Without the hulking internal combustion engine, the big multi-speed, multi-clutch transmission under the hood, exhaust system, the fuel tank and fuel pumps, and all the ancillary pieces, an EV can feel far more spacious on the inside than an otherwise similarly sized gasoline vehicle.
Some automakers, like Tesla, have—in lieu of radically revisiting the proportions given to vehicles—decided to funnel all the extra space under the hood into something useful: the front trunk, or frunk.
Ford put out a release this past week that the frunk of the Mustang Mach-E electric SUV, which goes on sale later this year, is designed to be a cooler, with an integral drain.

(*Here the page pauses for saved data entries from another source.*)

-- ==== Sys2Proof/WellFormed.lean ====
section
/-! DEFINITION. The checks the spec states on data that reaches the block from outside it: the ignored field of an
`HRD` word (R96), the kind of an event word (R96, R102) and a lamp pattern (R142). Every other operand of an
operation fills its field, so its type is its check. -/

namespace Sys2Proof

/-- A well-formed operation: the ignored field `b` of an `HRD` word is written as 0 (R96). -/
def Instr.wellFormed (i : Instr) : Bool :=
  match i with
  | .hwb _ _ | .hwc _ _ => true
  | .hrd _ unused => unused == 0
  | .rfsh | .rfcl | .ack | .ackcl | .lon0 | .loff0 | .lon1 | .loff1 | .lon2 | .loff2 | .lon3 | .loff3 | .lon4
  | .loff4 | .lon5 | .loff5 | .lon6 | .loff6 | .lon7 | .loff7 | .lon8 | .loff8 | .lon9 | .loff9 | .lon10
  | .loff10 | .lon11 | .loff11 | .lon12 | .loff12 | .lon13 | .loff13 | .lon14 | .loff14 | .lon15 | .loff15
  | .lon16 | .loff16 | .lon17 | .loff17 | .lon18 | .loff18 | .lon19 | .loff19 | .lend | .ver0 | .ver1 | .sela0
  | .samp0 | .seli0 | .sela1 | .samp1 | .seli1 | .sela2 | .samp2 | .seli2 | .sela3 | .samp3 | .seli3 | .sela4
  | .samp4 | .seli4 | .bcmp | .bwr0 | .bwr1 | .bwr2 | .bwr3 | .bwr4 | .irqa | .pbup | .shdw => true

/-- A host event word that the engine may deliver: kind `11` is not an event (R96, R102); such a word is never
delivered. -/
def EventWord.wellFormed (w : EventWord) : Bool :=
  w.extractLsb' 16 2 != 3

/-- How many of the five wires are in the state `x`. -/
def WirePattern.count (p : WirePattern) (x : WireState) : Nat :=
  p.toList.count x

/-- A legal lamp pattern: one wire `DriveLow`, one `DriveHigh`, three `Float` (R142, R95). -/
def WirePattern.isLampPattern (p : WirePattern) : Bool :=
  p.count .driveLow == 1 && p.count .driveHigh == 1 && p.count .float == 3

end Sys2Proof
end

It could be quite the party trick for football tailgating. “Just fill the front trunk with ice and beverages and cruise right up to your tailgate,” explains Ford, in a release. “When you’re done, open the drain cap at the bottom of the front trunk and let gravity do the rest.”
2021 Ford Mustang Mach-E frunk with food
2021 Ford Mustang Mach-E frunk as cooler
2021 Ford Mustang Mach-E frunk with food
Or, it suggests, you can put other savory/greasy foods—like 1,000 hot wings—in the compartment and simply hose it off with the help of the drain.

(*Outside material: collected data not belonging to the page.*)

-- ==== Sys2Proof/Machine/RegisterSnapshot.lean ====
section
/-! DEFINITION. The Register File and Snapshot/Change Detector: `RFSH`, `RFCL` (phase 1), `VER0`, `VER1` (phase 4),
`SHDW` (phase 6). -/

namespace Sys2Proof.Machine

/-- `RFSH`: when `RC` = 1, `CUR <- RF`, all 255 bytes in one atomic step (R120, R67). -/
def execRfsh (s : State) : Host.Outcome State Fault Refusal :=
  if s.rc then .next ((s.setCur s.rf).setSeq 1) else .next (s.setSeq 2)

/-- `RFCL`: `RC <- 0` (R121). -/
def execRfcl (s : State) : Host.Outcome State Fault Refusal := .next (s.clearChanged.setSeq 2)

/-- `VER0`: `RF[0] <- FW_VERSION[7:0]` (R122). -/
def execVer0 (s : State) : Host.Outcome State Fault Refusal := .next ((s.storeRf 0 versionLow).setSeq 46)

/-- `VER1`: `RF[1] <- FW_VERSION[15:8]` (R123). -/
def execVer1 (s : State) : Host.Outcome State Fault Refusal := .next ((s.storeRf 1 versionHigh).setSeq 47)

/-- `SHDW`: `PREV <- CUR` (R124). -/
def execShdw (s : State) : Host.Outcome State Fault Refusal := .next ((s.setPrev s.cur).setSeq 0)

end Sys2Proof.Machine
end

It’s hard to deny the effectiveness of the tailgate-party trick, but not everyone is convinced they’re actually good use of space—or that they represent designing for the potential of EVs. Nissan VP of global design Alfonso Albaisa, in an interview with Green Car Reports last month, said that he sees frunks as amounting to a wasted opportunity.

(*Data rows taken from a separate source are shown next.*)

-- ==== Sys2Proof/Machine/Ports.lean ====
section
/-! DEFINITION. The output ports as functions of the state (R50, R51). -/

namespace Sys2Proof.Machine

/-- `lamp_oe[p]` = 1 iff wire `p` is driven (R51). -/
def State.lampOe (s : State) : BitVec 5 := patternOE s.w

/-- `lamp_do[p]` = 1 iff wire `p` is driven High (R51). -/
def State.lampDo (s : State) : BitVec 5 := patternDO s.w

/-- `sel[k]` = 0 iff select line `k` is `Active`: Active drives Low, Idle drives High (R51, R168). -/
def State.selPort (s : State) : BitVec 5 := fiveBits fun k => s.sel[k] == .idle

/-- `irq_oe` = 1 iff the interrupt line is `Asserted` (driven Low); 0 floats it (R51). -/
def State.irqOe (s : State) : Bool := s.irq == .asserted

end Sys2Proof.Machine
end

“The HVAC [heating and air conditioning], all the guts that used to live in the cabin, we shoved them in the engine bay, which has no engine,” said Alfonso Albaisa, regarding its upcoming electric crossover, closely previewed by the Nissan Ariya Concept first shown in the U.S. last month at CES. “Actually if you open the hood on Ariya, it’s full of stuff; that’s what’s given us this completely open cabin.”
Nissan Ariya Concept - CES 2020
“What happens with a frunk is it forces you to have some conventional things; you need a center console...because all the HVAC and everything has to come back into the cabin,” he explained. “It’s a natural evolution of the automobile and we should leverage it completely.”
“Even though my competitors have really highly wonderful cars, you open the door and there’s not much evidence that it’s an EV,” Albaisa added. “You open Ariya and you say, okay there’s something different, where is everything?”
Just, where are the shrimp?
As an EV shopper or enthusiast, what’s your take on this? Should electric cars make some radical changes for the largest possible cabin, or do you think that the extra frunk space is actually the better selling point for EVs? Let us know what you think in your comments below.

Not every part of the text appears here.